Russia, Armenia, Belarus, and Kazakhstan are all members of the Collective Security Treaty Organization (CSTO), a post-Soviet alternative military alliance. Azerbaijan was a member of the CSTO but has committed to a policy of neutrality since 1999.[215] In 2000, Russian President Vladimir Putin floated the idea of Russia potentially joining NATO.[216] However these prospects went nowhere, and Putin began developing anti-NATO sentiment and espousing hostile views towards NATO from the early 2000s.[217] In 2009, Russian envoy Dmitry Rogozin did not rule out joining NATO at some point, but stated that Russia was currently more interested in leading a coalition as a great power.[218]
Austria
[edit]Austria was occupied by the four victorious Allied powers following World War II under the Allied Control Council, similar to Germany. During negotiations to end the occupation, which were ongoing at the same time as Germany's, the Soviet Union insisted that the reunified country adopt the model of Swiss neutrality. The US feared that this would encourage West Germany to accept similar Soviet proposals for neutrality as a condition for German reunification.[219] Shortly after West Germany's accession to NATO, the parties agreed to the Austrian State Treaty in May 1955, which was largely based on the Moscow Memorandum signed the previous month between Austria and the Soviet Union. While the treaty itself did not commit Austria to neutrality, this was subsequently enshrined into Austria's constitution that October with the Declaration of Neutrality. The Declaration prohibits Austria from joining a military alliance, from hosting foreign military bases within its borders, and from participating in a war.[220]

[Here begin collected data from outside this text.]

-- ==== Sys2Proof/Tests/Slice0.lean ====
section
/-! SUPPORT. The model's own tests: well-formedness refuses ill-formed terms, every mailbox command is accepted somewhere, every
statement with hypotheses has a concrete witness of them, and the specification's worked examples come out as it gives them. -/
set_option linter.unusedVariables false
set_option Elab.async false
namespace Sys2Proof.Tests
open Sys2Proof Sys2Proof.Machine

/-! ## Small states -/

/-- A device that runs in RUN with the host ports ready, P00 holding keys, the clock trusted, in its cadence 1,000 (second 8). -/
def up : State :=
  { State.reset with
    time := { Time.reset with cad := 1000, bnd := 1000, causes := 0 }
    pwr := { Power.reset with state := .run, held := .run, porstHigh := true, dryOk := true, wetAOk := true, wetBOk := true, firstPub := true, portsReady := true }
    pol := [(0, { Polder.foundation with hasKeys := true, rekeyed := true })]
    irqKick := false }

/-- Power domains switched ON. -/
def powered (l : List Nat) (s : State) : State := l.foldl (fun s n => s.modDom n fun d => { d with state := .on }) s

/-- A four-wire meter of P00 on channels 0 to 5. -/
def def5 : MeterDefine :=
  { meter := 5, owner := 0, type := 2, options := 0, vSlot := [0, 1, 2, 0xFF], iSlot := [3, 4, 5, 0xFF], invert := 0, iStart := 0, creep := 0 }

/-- The device with that meter defined and its channels scaled. -/
def metered : State :=
  (List.range 6).foldl (fun s c => s.modChannel c fun x => { x with scale := 0x3F800000 })
    ({ up with mtr := [(5, { Meter.reset 5 with state := .defined, def_ := def5 })] })

/-- An entry of SL00 with nonce `n`: sealed under the keys of P00, for the side of `c`. -/
def sealedEntry (n : Nat) (c : Cmd) : Submit :=
  { port := 0, sluice := 0, t := 1000, sealing := .envelope c.dry false 0 0 true true, nonce := BitVec.ofNat 32 n, tag := 7, roff := 0, rmax := 0x1000 }

/-- A command that the device accepts in state `s`. -/
def accepts (c : Cmd) (s : State) : Bool := accepted (sealedEntry 9 c) c (s.advance 1000)

/-- The device with one part changed. -/
def pwr (f : Power → Power) : State := { up with pwr := f up.pwr }
def fab (f : Fabric → Fabric) : State := { up with fab := f up.fab }
def tim (f : Time → Time) : State := { up with time := f up.time }
def tdm (f : Tdm → Tdm) : State := { powered [16] up with tdm := f Tdm.reset }
def plc (f : Plc → Plc) : State := { powered [14, 15] up with plc := f Plc.reset }
def whl (f : Wheel → Wheel) : State := (powered [17] up).modWheel 0 f
def sliceAt (k : Nat) (f : Slice → Slice) : State := whl fun x => x.modSlice k f
def chn (f : Chan → Chan) : State := up.modChannel 0 f
def cfs (f : Cf → Cf) : State := up.modCf 0 f
def led (f : Ledger → Ledger) : State := metered.modLedger 5 f
def tar (f : Tariff → Tariff) : State := up.modTariff 0 f
def fls (f : Flash → Flash) : State := { up with flash := f Flash.reset }
def tmp (f : Tamper → Tamper) : State := { up with tmp := f Tamper.reset }
def grd (f : Guard → Guard) : State := { up with guard := f Guard.reset }
def clo (f : Closing → Closing) : State := { up with closing := f Closing.before }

Membership of Austria in the European Union (or its predecessor organizations) was controversial because of the Austrian commitment to neutrality. Austria only joined in 1995, together with two Nordic countries that had also declared their neutrality in the Cold War (Sweden and Finland). Austria joined NATO's Partnership for Peace in 1995, and participates in NATO's Euro-Atlantic Partnership Council. The Austrian military also participates in the United Nations peacekeeping operations and has deployments in several countries as of 2022[update], including Kosovo, Lebanon, and Bosnia and Herzegovina, where it has led the EUFOR mission there since 2009.[220] Several politicians from the Austrian People's Party (ÖVP), including Andreas Khol, the 2016 presidential nominee, have argued in favor of NATO membership for Austria in light of the 2022 Russian invasion of Ukraine,[221] and Chancellor from 2000 to 2007, Wolfgang Schüssel and his defense minister, Werner Fasslabend, both of the ÖVP, supported NATO membership as part of European integration during their tenure.[222] Current Chancellor Karl Nehammer, however, has rejected the idea of reopening Austria's neutrality and membership is not widely popular with the Austrian public.[223] According to a survey in May 2022 by the Austria Press Agency, only 14% of Austrians surveyed supported joining NATO, while 75% were opposed.[224]
Following the accession of Finland and Sweden into NATO in 2023 and 2024 respectively, there have been renewed debates on Austria joining the bloc, similar to how Austria joined the EU alongside Finland and Sweden.[225][226][227] On May 8, 2022, a coalition of politicians, diplomats, artists and businesspeople wrote an open letter to the Austrian government asking them to review their commitment to neutrality. However, the only party to support the effort was NEOS, which holds 15 of the 183 seats in the National Council.[228][229] On March 3, 2023, another survey was held by the Austrian Society for European Politics on NATO ascension which found 21% are in favor with 61% against. This was an increase of both 7% in favor and 7% unsure, compared to the last survey 10 months prior.[230]
Cyprus
[edit]Prior to gaining its independence in 1960, Cyprus was a crown colony of the United Kingdom and as such the UK's NATO membership also applied to British Cyprus. The Sovereign Base Areas of Akrotiri and Dhekelia in Cyprus remained under British control as a British Overseas Territory following independence.[231] Neighbouring Greece and Turkey competed for influence in the newly independent Cyprus, with intercommunal rivalries and movements for union with Greece or partition and partial union with Turkey. The first President of the independent Republic of Cyprus (1960–1977), Archbishop of Cyprus Makarios III, adopted a policy of non-alignment and took part in the 1961 founding meeting of the Non-Aligned Movement in Belgrade.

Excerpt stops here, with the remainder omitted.